The anti vaccination mob drive me insane. Generally I find them to be pretty ignorant people with little knowledge or experience of the developing world. Its oh so easy to be against vaccinating your kid when you live in Australia where most of the diseases have been controlled and where most people vaccinate their kid. These people bludge of the immunity of the herd. Their kids are safe because every one else vaccinates theirs. It is an incredibly selfish decision. I suggest they visit Bangladesh and see the effects of Polio. Their cause is disgusting and selfish and I would ask, if they were to travel to a country where disease still killed kids regularly would they vaccinate. One I knew sheepishly said Yes. Disgusting.
Wakefield should have been locked up years ago. The Sunday Times newspaper found out that he had patented his own measles vaccine before publishing his Lancet paper. Business is business…
The problem is that I’ve never met a rational anti-vaccer. So what do you do with them?
Chookie @ 11, with contempt.
Treat them with contempt, that is.
David Irving (no relation) @ 13, I don’t think contempt is the right approach to take with an upset mother who is absolutely convinced her autistic 5 year old developed the condition as a result of vaccination. I gather that a not insignificant proportion of parents of autistic children are now all in the antivax camp.

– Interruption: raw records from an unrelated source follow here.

-- ==== Sys2Proof/Machine/Dispatch.lean ====
section
/-! DEFINITION. `exec`: one arm per constructor of `Instr`, each one direct call of its meaning. -/

namespace Sys2Proof.Machine

def exec (i : Instr) (s : State) : Host.Outcome State Fault Refusal :=
  match i with
  | .tick now => Sys2Proof.Machine.execTick now s
  | .pload n p => Sys2Proof.Machine.execPload n p s
  | .setDual b => Sys2Proof.Machine.execSetDual b s
  | .trig c n => Sys2Proof.Machine.execTrig c n s
  | .rel c => Sys2Proof.Machine.execRel c s
  | .clri c => Sys2Proof.Machine.execClri c s
  | .fade c init len dir now => Sys2Proof.Machine.execFade c init len dir now s
  | .setWave c w => Sys2Proof.Machine.execSetWave c w s
  | .setDuty c d => Sys2Proof.Machine.execSetDuty c d s
  | .setFreq c f => Sys2Proof.Machine.execSetFreq c f s
  | .setAmp c a => Sys2Proof.Machine.execSetAmp c a s
  | .setPan c p => Sys2Proof.Machine.execSetPan c p s
  | .setCut c hz => Sys2Proof.Machine.execSetCut c hz s
  | .setRes c r => Sys2Proof.Machine.execSetRes c r s
  | .setLink c l => Sys2Proof.Machine.execSetLink c l s
  | .setNote c n => Sys2Proof.Machine.execSetNote c n s
  | .flush => Sys2Proof.Machine.execFlush s
  | .sysReset => Sys2Proof.Machine.execSysReset s
  | .reprog buf ext => Sys2Proof.Machine.execReprog buf ext s
  | .wWave code duty => Sys2Proof.Machine.execWWave code duty s
  | .wFreq f => Sys2Proof.Machine.execWFreq f s
  | .wVol v => Sys2Proof.Machine.execWVol v s
  | .wAlpha a => Sys2Proof.Machine.execWAlpha a s
  | .wBeta mag sign sat => Sys2Proof.Machine.execWBeta mag sign sat s
  | .wGamma g => Sys2Proof.Machine.execWGamma g s
  | .sendByte b => Sys2Proof.Machine.execSendByte b s
  | .strobePulse d => Sys2Proof.Machine.execStrobePulse d s
  | .address k => Sys2Proof.Machine.execAddress k s
  | .broadcast => Sys2Proof.Machine.execBroadcast s
  | .rowFrame len addr flag words => Sys2Proof.Machine.execRowFrame len addr flag words s
  | .termFrame => Sys2Proof.Machine.execTermFrame s
  | .statusPkt => Sys2Proof.Machine.execStatusPkt s

end Sys2Proof.Machine
end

I don’t know what the correct response is to such parents, but contempt isn’t it.
@SCPritch,
Of course, many of them move out of the antivax camp again when a subsequent child whom they have NOT vaccinated is also identified as neurodiverse along the autistic spectrum. Then they start to look a bit more closely at their family tree.
SCPritch @ 14, I have one son who has been diagnosed with an autistic spectrum disorder (high-functioning, thank christ, but his childhood was difficult), and another who we’re all pretty sure is at least touched. I reckon I’ve got it too. Both of them were immunised with the triple antigen, which I believe is the supposed culprit. (I may have that wrong, but I don’t actually care much.) I’m pretty sure I wouldn’t have been, as I’m nearly 60.
I also reckon that my father and grandfather had Asperger’s Syndrome, and neither of them would have been immunised against anything as children.
Bullshit needs to be called and, if necessary, mocked.
great article TT
Excellent article Tigtog, but I can’t agree with Chumpai when he says, “Thankfully rebutting anti-vaccine arguments are fairly easy”
Sure its easy to rationally demolish the arguements. Convincing people is a different matter. I have a friend who has recently been diagnosed with a terrible disease. Before that, she had a vaccination shot against a different disease. And then she was contacted by someone who thinks there is a connection. She’s absolutely, immovably convinced on the point.
Now I’ll admit its entirely possible that this is right – that the vaccine does increase the risk of the condition she has. There seem to be non-cranks that think the connection may be genuine and are doing the appropriate research. But her response has been to promote every badly written article/wingnut suggesting a possible problem with the vaccine, even when they’ve either clearly got their facts wrong (one article was reporting on research that demolished a scare campaign, and claimed the research supported it) or they’re espousing politics she would normally despise. We’re totally programmed to believe Post hoc, ergo proctor hoc and find it very hard to shake.
Today’s long overdue news: The Lancet has officially retracted the original Wakefield paper.